TASK DESCRIPTION: The lines to copy run from the one containing "h, cleanEvict_blind h]" through the last line of the listing; copy them exactly and nothing more.

MATERIAL PROVIDED:
theorem evictFor_blind (h : CacheBlind π) (i : SlotNo) (q : Requester) (s : State) : π (evictFor i q s) = π s := by
  unfold evictFor; split <;> simp [oweEviction_blind h, dirtyEvict_blind h]

theorem flushWrite_blind (h : CacheBlind π) (i : SlotNo) (qs : List Requester) (s : State) :
    π (flushWrite i qs s) = π s := by simp [flushWrite, modSlot_blind h, issueWrite_blind h]

theorem placeFlush_blind (h : CacheBlind π) (i : SlotNo) (q : Requester) (s : State) : π (placeFlush i q s) = π s := by
  unfold placeFlush; split <;> simp [modSlot_blind h, flushWrite_blind h]

theorem startFetch_blind (h : CacheBlind π) (i : SlotNo) (k : Key) (ws : List Waiter) (s : State) :
    π (startFetch i k ws s) = π s := by simp [startFetch, ask_blind h, modCounts_blind h, setSlot_blind h]

theorem setAwait_blind (h : CacheBlind π) (b : Bool) (w : Waiter) (s : State) : π (setAwait b w s) = π s := by
  unfold setAwait; split
  · split <;> simp [setCtx_blind h]
  · rfl

/-- A fold of steps each of which a projection is blind to. -/
theorem foldl_blind {β : Type} (f : State → β → State) (hf : ∀ s b, π (f s b) = π s) (l : List β) (s : State) :
    π (l.foldl f s) = π s := by
  induction l generalizing s with
  | nil => rfl
  | cons b l ih => rw [List.foldl_cons, ih, hf]

theorem awaitAll_blind (h : CacheBlind π) (ws : List Waiter) (s : State) : π (awaitAll ws s) = π s :=
  foldl_blind _ (fun s w => setAwait_blind h true w s) ws s

theorem handOver_blind (h : CacheBlind π) (i : SlotNo) (s : State) : π (handOver i s) = π s := by
  unfold handOver; split
  · rfl
  · simp [startFetch_blind h, awaitAll_blind h, h.slotWait]

theorem joinWaiting_blind (h : CacheBlind π) (i : SlotNo) (w : Waiter) (s : State) : π (joinWaiting i w s) = π s := by
  unfold joinWaiting
  dsimp only
  split <;> simp [modCounts_blind h, modSlot_blind h, setAwait_blind h]

theorem joinSlotWait_blind (h : CacheBlind π) (w : Waiter) (s : State) : π (joinSlotWait w s) = π s := by
  simp [joinSlotWait, setAwait_blind h, h.slotWait]

theorem seekDirtyVictim_blind (h : CacheBlind π) (s : State) : π (seekDirtyVictim s) = π s := by
  unfold seekDirtyVictim; split <;> simp [dirtyEvict_blind h, raise_blind h]

theorem miss_blind (h : CacheBlind π) (k : Key) (w : Waiter) (s : State) : π (miss k w s) = π s := by
  unfold miss; split
  · exact joinSlotWait_blind h _ _
  · split
    · simp [startFetch_blind h, setAwait_blind h]
    · split
      · simp [startFetch_blind h, setAwait_blind h, cleanEvict_blind h]
      · simp [seekDirtyVictim_blind h, joinSlotWait_blind h]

RESULT FOR THIS TASK:
      · simp [startFetch_blind h, setAwait_blind h, cleanEvict_blind h]
      · simp [seekDirtyVictim_blind h, joinSlotWait_blind h]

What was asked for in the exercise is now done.